The Palo Alto Networks Add-on for Splunk is the add-on that went missing in our case. This add-on requires that data is ingested via a very specific sourcetype. When it passes through the Indexing tier, it is broken out into different sourcetypes to be analyzed in Splunk. For version 5.x or later of this add-on, the incoming syslog must be configured to use the sourcetype pan:log. The add-on will automatically break this up into different sourcetypes, such as pan:config, pan:traffic, and pan:threat.
Unfortunately, if you don’t follow the add-on installation instructions and pick a different sourcetype, none of this magic will happen. Additionally, if you do pick the right sourcetype, but don’t have the add-on present (which is what happened in this case), you will wind up with a bunch of data that you can’t effectively use in Splunk. Garbage in, garbage out.

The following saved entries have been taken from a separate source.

/-- The slices of a row's filter term: k-block, n-block, half. -/
def MmaJob.slices (j : MmaJob) (rank32 : Bool) : List (Nat × Nat × Nat) :=
  ((List.range (descNs j.desc)).map fun nb =>
    ((List.range (if rank32 then 2 else 1)).map fun h =>
      (List.range (descKs j.desc)).map fun i => (descKoff j.desc + i, nb, h)).flatten).flatten

/-- The VA of a slice (14 R238). -/
def sliceVa (f : BitVec 128) (la : Latch) (k : Nat × Nat × Nat) : Nat :=
  la.layerBase + ((k.1 * 256 + k.2.1) * (if la.rank32 then 2 else 1) + k.2.2) * sliceBytes f

/-- The slices that the filter terms of an MMA read. -/
def MmaJob.sliceRanges (j : MmaJob) (f : BitVec 128) : List (Nat × Nat) :=
  ((j.latches.getD []).map fun la =>
    if la.bad.isSome then [] else (j.slices la.rank32).map fun k => (sliceVa f la k, sliceBytes f)).flatten

/-- Whether a type is of 16 bits. -/
def wide16 (t : Nat) : Bool := decide (t = 7) || decide (t = 8)

/-- Slots per tile (14 R229). -/
def tileSlots (t : Nat) : Nat := if wide16 t then 2 else 1

/-- The format slot of a launch. -/
def LaunchRecord.fslot (r : LaunchRecord) (n : Nat) : BitVec 128 := (r.slots[n]?).getD 0

/-- Main-memory ranges of an operation, by VA. -/
def Work.mainRanges (r : LaunchRecord) : Work → List (Nat × Nat)
  | .copy w =>
    if w.sealed then [(w.src, w.rowLen), (w.w3.toNat, w.rowLen / 256)]
    else if w.kind = 5 then [(w.dst, 8)]
    else (if w.kind = 2 ∨ w.kind = 4 then [(w.src, w.srcExtent)] else []) ++
      (if w.kind = 3 ∨ w.kind = 4 then [(w.dst, w.dstExtent)] else [])
  | .step _ w =>
    let n := bits w.w0.toNat 63 32
    (if w.src = 0 then [] else [(w.src, 4 * n)]) ++ (if w.dst = 0 then [] else [(w.dst, 4 * n)])
  | .mma j => j.sliceRanges (r.fslot j.fslot)
  | _ => []

/-- An MMA that has yet to read the filter table. -/
def Work.unread : Work → Bool
  | .mma j => j.latches.isNone
  | _ => false

/-- Slots that an operation names. -/
def Work.slots (r : LaunchRecord) : Work → List Nat
  | .mload n word =>
    (List.range (tileSlots (slotB (r.fslot (bits word.toNat 2 0))))).map fun i => n + i
  | .mma j => (List.range (tileSlots (slotB (r.fslot j.fslot)) * descKs j.desc * descNs j.desc)).map fun i =>
      descSbase j.desc + i
  | _ => []

/-- Strips that an operation names. -/
def Work.strips : Work → List Nat
  | .mma j => (List.range (descNs j.desc)).map fun i => j.acc + i
  | .mzero n => [n]
  | .mdrain n _ _ _ => [n]
  | _ => []

/-- Two lists share an element. -/
def meet (a b : List Nat) : Bool := a.any fun x => b.contains x

/-- Two lists of ranges share a byte. -/
def rangesMeet (a b : List (Nat × Nat)) : Bool := a.any fun x => b.any fun y => overlaps x.1 x.2 y.1 y.2

/-- Two lists of locks share a byte. -/
def locksMeet (a b : List Lock) : Bool :=
  a.any fun x => b.any fun y => decide (x.place = y.place) && overlaps x.lo x.len y.lo y.len

/-- Whether a SCALE copy and an MMA of one warp are ordered (14 R225). -/
def scaleMeet (a b : Work) : Bool :=
  match a, b with
  | .copy w, .mma _ => w.scale
  | .copy w, .copy v => w.scale && v.scale
  | .mma _, .copy w => w.scale
  | _, _ => false

/-- The local ranges of an operation, an MMA's unposted ones included. -/
def EngineOp.allLocks (o : EngineOp) : List Lock :=
  o.locks ++ (match o.work with | .mma j => j.unposted.map Prod.snd | _ => [])

/-- The entries of a table that a walk may use for a VA: the present one, and those read before (09 R170). -/
def State.entriesAt (s : State) (i : Mmu) (level va table : Nat) : List Nat :=
  if s.tableOk i table then s.tableEntry i table (va / 2 ^ levelShift level % 4096) :: s.readBefore i.iface level va table else []

/-- The leaves that an access of a die may use for a VA until an invalidation completes: those of its cache and of the
walks (09 R170). -/
def State.leavesAt (s : State) (d : Nat) (i : Mmu) (va : Nat) : List Walk :=
  ((s.cachedLeaf d i.iface va).map fun e => Walk.leaf e.leaf.toNat e.big).toList ++
  ((s.entriesAt i 0 va i.table).map fun e0 =>
    if !isTableEntry e0 then []
    else ((s.entriesAt i 1 va (entryPa e0)).map fun e1 =>
      if !isTableEntry e1 then [s.leafOf i true e1]
      else (s.entriesAt i 2 va (entryPa e1)).map fun e2 => s.leafOf i false e2).flatten).flatten

/-- The bytes that ranges of an operation may take in physical memory. -/
def State.physRanges (s : State) (o : EngineOp) (rs : List (Nat × Nat)) : List (Nat × Nat) :=
  ((rs.map fun x => pieces x.1 x.2).flatten.map fun p =>
    (s.leavesAt (s.dieOf o.ref) o.mmu p.1).filterMap fun w =>
      match w with
      | .leaf e big => some (s.leafAddr o.mmu e big p.1, p.2)
      | _ => none).flatten

/-- Whether the main-memory accesses of two operations meet, under whatever VAs (10 R182 item 2). What an MMA reads of
the filter table is not known before it has read it. -/
def State.mainMeet (s : State) (l : Launch) (a b : EngineOp) : Bool :=
  let ra := a.work.mainRanges l.record
  let rb := b.work.mainRanges l.record
  (a.work.unread && decide (rb ≠ [])) || (b.work.unread && decide (ra ≠ [])) ||
  (decide (ra ≠ []) && decide (rb ≠ []) && (rangesMeet ra rb || rangesMeet (s.physRanges a ra) (s.physRanges b rb)))

/-- Whether two operations of a warp must perform in issue order (10 R182 item 2, 14 R225, 25 R359). -/
def State.opsMeet (s : State) (l : Launch) (a b : EngineOp) : Bool :=
  locksMeet a.allLocks b.allLocks || s.mainMeet l a b ||
  meet (a.work.slots l.record) (b.work.slots l.record) || meet a.work.strips b.work.strips || scaleMeet a.work b.work ||
  (match a.work, b.work with | .step _ _, .step _ _ => true | _, _ => false)

/-- Whether an operation may perform now: it has registered its ranges, every earlier operation of its
warp that it is ordered after has finished, and no recovering die keeps its main-memory accesses waiting. -/
def State.mayPerform (s : State) (l : Launch) (o : EngineOp) : Bool :=
  o.posted && !o.finished && (decide (o.work.mainRanges l.record = []) || !s.recovering) &&
  s.x.ops.all fun e => !(decide (e.ref = o.ref) && decide (e.id < o.id) && !e.finished && s.opsMeet l e o)

/-! ### Range-lock entries (10 R183) -/

/-- The core key of a warp's block. -/
def Block.coreKey (b : Block) : Nat := State.coreKey b.die b.site b.core

/-- Entries of a core that pending operations hold. -/
def State.rltUsed (s : State) (core : Nat) : Nat :=
  ((s.x.ops.filter fun o => o.posted && !o.finished).map fun o =>
    (o.locks.filter fun z => decide (z.core = core)).length).foldl (· + ·) 0

/-- Whether n more entries fit. -/
def State.rltRoom (s : State) (core n : Nat) : Bool := decide (s.rltUsed core + n ≤ Config.rltPerCore)

/-- A lock on n bytes at a local address; none when the range breaks 09 R161. -/
def Ctx.lockAt (c : Ctx) (x : Word) (n : Nat) (dest : Bool) : Option Lock :=
  (localPlace c.l c.ref.block x n).map fun p => ⟨x, p.1, p.2, n, dest, c.b.coreKey⟩

/-! ### Beginning an operation -/

/-- Whether a command is a compare-and-swap on main memory (13 R221). -/
def Work.isCas : Work → Bool
  | .copy w => decide (w.kind = 5) && decide (w.aop = 9)
  | _ => false

/-- What an operation holds of local memory from its issue on: in tripod mode the warp's view of its source
ranges and of a RELAB's values (13 R222, 15 R254), and the compare value of a compare-and-swap, which lies where the old word will land
(13 R221). -/
def Ctx.snapshot (c : Ctx) (s : State) (work : Work) (locks : List Lock) : List BufEntry :=
  let keep (z : Lock) : BufEntry := .store z.place z.lo (s.loadBytes c.l c.ref z.place z.lo z.len)
  let read (z : Lock × Nat) : Bool := !z.1.dest || (match work with | .relab _ _ => decide (z.2 = 2) | _ => false)
  if work.isCas then locks.map keep
  else if !c.l.record.tripod then []
  else (locks.zipIdx.filter read).map fun z => keep z.1

/-- The lanes of a warp that have not exited. -/
def Warp.liveLanes (w : Warp) : LaneMask := ~~~w.exited

/-- The loupe core and slot of a warp that runs on one, with its transfer number. -/
def Warp.transfer? (w : Warp) : Option (Nat × Nat × Nat) := w.onLoupe?.map fun x => (x.1, x.2, w.loupe.tseq)

/-- A new operation of the issuing path, in its open batch. -/
def Ctx.newOp (c : Ctx) (s : State) (work : Work) (locks : List Lock) (posted : Bool) : EngineOp where
  id := s.nextOp
  ref := c.ref
  closeNo := c.w.closes + 1
  pc := c.p.pc
  mask := c.w.liveLanes
  work := work
  locks := locks
  stage := .held
  posted := posted
  finished := false
  err := none
  pendingWrites := []
  view := c.snapshot s work locks
  mmu := s.mmu c.l.iface
  ftbase := (s.iface c.l.iface).ftbase
  lcore := c.w.transfer?

/-- Add an operation to the pending ones. -/
def State.addOp (s : State) (o : EngineOp) : State := { s with nextOp := s.nextOp + 1, x := { s.x with ops := s.x.ops ++ [o] } }

/-- An engine operation that is refused at issue: it joins the open batch and completes it in error
(13 R214). -/
def Ctx.failOp (c : Ctx) (s : State) (k : FaultKind) (addr : Word) : State :=
  let e : BatchError := ⟨c.w.closes + 1, s.nextOp, k, addr, c.p.pc, c.w.liveLanes, [], false⟩
  { s with nextOp := s.nextOp + 1 }.updWarp c.ref fun w => { w with errors := w.errors ++ [e] }

/-- The instruction that issued an operation completes. -/
def Ctx.issued (c : Ctx) (s : State) (sh : Shape) : State := c.complete s sh c.active [] (c.next sh.len)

There is another issue that customers typically have with their data that made this problem truly difficult to tackle. That is: “How to store backups of syslog data”. Unfortunately for the customer we were working with, the Palo Alto logs were approximately 80-90% of their daily License of 300GB per day. It’s fairly unreasonable to expect a customer to pay for storage to not only Index all of that data to meet their retention policies, but to also store a raw copy of the data separately. One of the reasons that is so ludicrous, is because Splunk technically stores your data in its raw format in a default field called _raw - so there really is no need.
So, what do you do if you wind up in a similarly all-around bad situation? You find a way to export that data, despite the fact that you may have been told “it’s not possible” by some fairly reputable sources.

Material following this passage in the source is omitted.